[Stored data entries]
--*--
-- ==== Sys2Proof/Machine/Device.lean ====
section
/-! DEFINITION. The device's outside: BAR0 registers, BAR2, the resynchronisation summary, the debug window, the I3C port and
boundary scan (R237, R285, R296, R374, R375, R411 to R416). -/

namespace Sys2Proof.Machine

/-! ## Words of BAR0 (R240, R411, R412) -/

/-- Change the device-level state. -/
def State.modDev (s : State) (f : Device → Device) : State := { s with dev := f s.dev }

/-- What a host, I3C or scan read answers. -/
def State.answer (s : State) (bs : List Byte) (bad : Bool) : State := s.modDev fun d => { d with reply := ⟨bs, bad⟩ }

/-- DEVSTAT (R411). -/
def State.devstat (s : State) : Nat :=
  (match s.dev.state with
    | .boot => 0
    | .ready => 1
    | .fail => 2) + s.dev.code.toNat * 256

/-- DEVID: part code 0x0016, revision 0 (R411). -/
def devId : Nat := 0x0016

/-- Every physical tile in order of PHYS. -/
def allTiles : List Nat :=
  (List.range 64).flatMap fun d => (List.range 20).map fun i => d / 8 * 512 + d % 8 * 64 + i / 5 * 16 + i % 5

/-- Tiles that time-share a host's (R397). -/
def State.guests (s : State) : Nat := (s.tiles.filter fun t => t.2.shared && t.2.st != .lost).length

/-- A tile that a planned migration has left is a free spare (R403): named by its own position, bound to none. -/
def State.vacated (s : State) (p : Nat) : Bool := (s.ownId p).isSome && (s.boundAt p).isNone && !s.physLost p

/-- TILES: free spares, tiles lost, guests (R411). -/
def State.tilesWord (s : State) : Nat :=
  (((List.range 64).flatMap spareTiles).filter s.spareFree).length + (allTiles.filter s.vacated).length + (allTiles.filter s.physLost).length * 2 ^ 16 + s.guests * 2 ^ 32

/-- QSTAT (R240). -/
def Queue.stat (q : Queue) : Nat :=
  q.stale.toNat + (match q.st with
    | .disabled => 0
    | .running => 1
    | .error => 2) * 2 ^ 22 + q.err.toNat * 2 ^ 24

/-- A register of a queue block (R238): write-only registers read zero. -/
def State.queueRead (s : State) (q r : Nat) : Nat :=
  let x := s.queue q
  match r with
  | 0x00 => x.base.toNat | 0x08 => x.cfg.toNat | 0x14 => x.widx.toNat | 0x18 => x.ridx.toNat | 0x1C => x.stat
  | 0x20 => x.erra.toNat | 0x28 => x.msga.toNat | 0x30 => x.msgw.toNat | 0x34 => x.msgh.toNat
  | _ => 0

/-- RESYNCS (R411). -/
def Resync.stat (r : Resync) : Nat := (if r.busy then 1 else 0) + (if r.done then 2 else 0) + (if r.err then 4 else 0)

/-- A word of the partition table (R260). -/
def State.partRead (s : State) (off : Nat) : Nat :=
  let p := s.part (off / 64)
  let i := off % 64 / 8
  if off / 64 = 0 then 0 else if i < 4 then (vget 0 p.dom i).toNat else if i = 4 then p.reserve.toNat else 0

/-! ## The debug window (R375, R416) -/

/-- The logical tile and the core that DBGSEL names; none for a firmware core or a core outside service. -/
def State.dbgCore (s : State) (sel : Word) : Option Nat :=
  let p := bits sel.toNat 11 0
  if s.firmwareTile p then none else (s.boundAt p).map fun t => t * 16 + bits sel.toNat 15 12

/-- A context is halted on the core, a guest's among them (R375, R397). -/
def State.haltedOn (s : State) (core : Nat) : Bool := s.ctxs.any fun c => s.sameCore c.core core && c.run == .halted

/-- The cores that a HALT, RESUME or DETACH of a core reaches: under each of its names, its gang or pair (R397, R416). -/
def State.debugGroup (s : State) (core : Nat) : List Nat := (s.namesOf core).flatMap s.together

/-- DBGSTAT of the core that DBGSEL names (R416). -/
def State.dbgStat (s : State) : Nat :=
  let (a, h) := match s.dbgCore s.dev.dbg.sel with
    | some c => (s.attachedAt c, s.haltedOn c)
    | none => (false, false)
  (if a then 1 else 0) + (if h then 2 else 0) + (if s.dev.dbg.err ≠ 0 then 4 else 0) + s.dev.dbg.err * 256

/-- The context a debug command acts on: the one that was running when the core halted. -/
def State.haltedCtx (s : State) (core : Nat) : Option Ctx := s.ctxs.find? fun c => s.sameCore c.core core && c.run == .halted

/-- DBGREG fields. -/
def regSpace (r : Word) : Nat := bits r.toNat 1 0
def regBank (r : Word) : Bool := bit r.toNat 2
def regIndex (r : Word) : Nat := bits r.toNat 16 3
def regRow (r : Word) : Nat := bits r.toNat 21 17
def regAlt (r : Word) : Nat := bits r.toNat 22 22

/-- The context in which a debugger sees the handler's bank, or the interrupted code's (R72, R416). Codes 56 to 59 are those of the level
at which the core halted: the runtime's own at runtime level (R139; log entry 105). -/
def Ctx.banked (c : Ctx) (h : Bool) : Ctx := { c with handler := h }

/-- Tag codes of R69. -/
def tagCode : Tag → Nat
  | .data => 0 | .cap => 1 | .poison => 2

/-- The value and tag that READ fills in (R416); what names no register reads zero. -/
def State.dbgValue (s : State) (c : Ctx) (r : Word) : BitVec 2048 × Nat :=
  let i := regIndex r
  match regSpace r with
  | 0 =>
    let g := if i < 64 then ({ s with cpu := c.banked (regBank r) } : State).getG i else GReg.zero
    (g.val.zeroExtend 2048, tagCode g.tag)
  | 1 =>
    if i < 32 then ((vget 0 c.regs.v i).zeroExtend 2048, 0)
    else if i < 40 then ((({ s with cpu := c } : State).getP (i - 32)).zeroExtend 2048, 0)
    else (0, 0)
  | 2 => ((({ s with cpu := { c with handler := regBank r } } : State).csrRead i).zeroExtend 2048, 0)
  | _ =>
    let b := regAlt r
    let row := regRow r
    if nmem c.eng.wide (8 * b + i) then
      ((c.eng.accRow b i (2 * row)).zeroExtend 2048 ||| ((c.eng.accRow b i (2 * row + 1)).zeroExtend 2048 <<< (1024 : Nat)), 0)
    else ((c.eng.accRow b i row).zeroExtend 2048, 0)

/-- A general register value that R375 lets a debugger write; none for tag 0b11 and for a CAP that breaks R76. -/
def dbgGReg (v : BitVec 2048) (tag : Word) : Option GReg :=
  let x : Payload := v.truncate 128
  match bits tag.toNat 1 0 with
  | 0 => some ⟨.data, x⟩
  | 1 => if capOk x then some ⟨.cap, x⟩ else none
  | 2 => some ⟨.poison, x⟩
  | _ => none

/-- A CSR written by a debugger: its writable bits (R13, R375); FRM.RM never becomes 6 or 7 (R38). -/
def State.dbgCsr (s : State) (n : Nat) (x : Word) : State :=
  match csrMap n with
  | none => s
  | some (rw, _) => if rw = 0 ∨ (n = 0x005 ∧ bits x.toNat 2 0 ≥ 6) then s else s.csrStore n (s.csrWritten n rw x)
--*--
- _Exercise objective_
Pick from the records each line that contains the word "BitVec" and show it.

- _Reply to the exercise_
def State.dbgValue (s : State) (c : Ctx) (r : Word) : BitVec 2048 × Nat :=
def dbgGReg (v : BitVec 2048) (tag : Word) : Option GReg :=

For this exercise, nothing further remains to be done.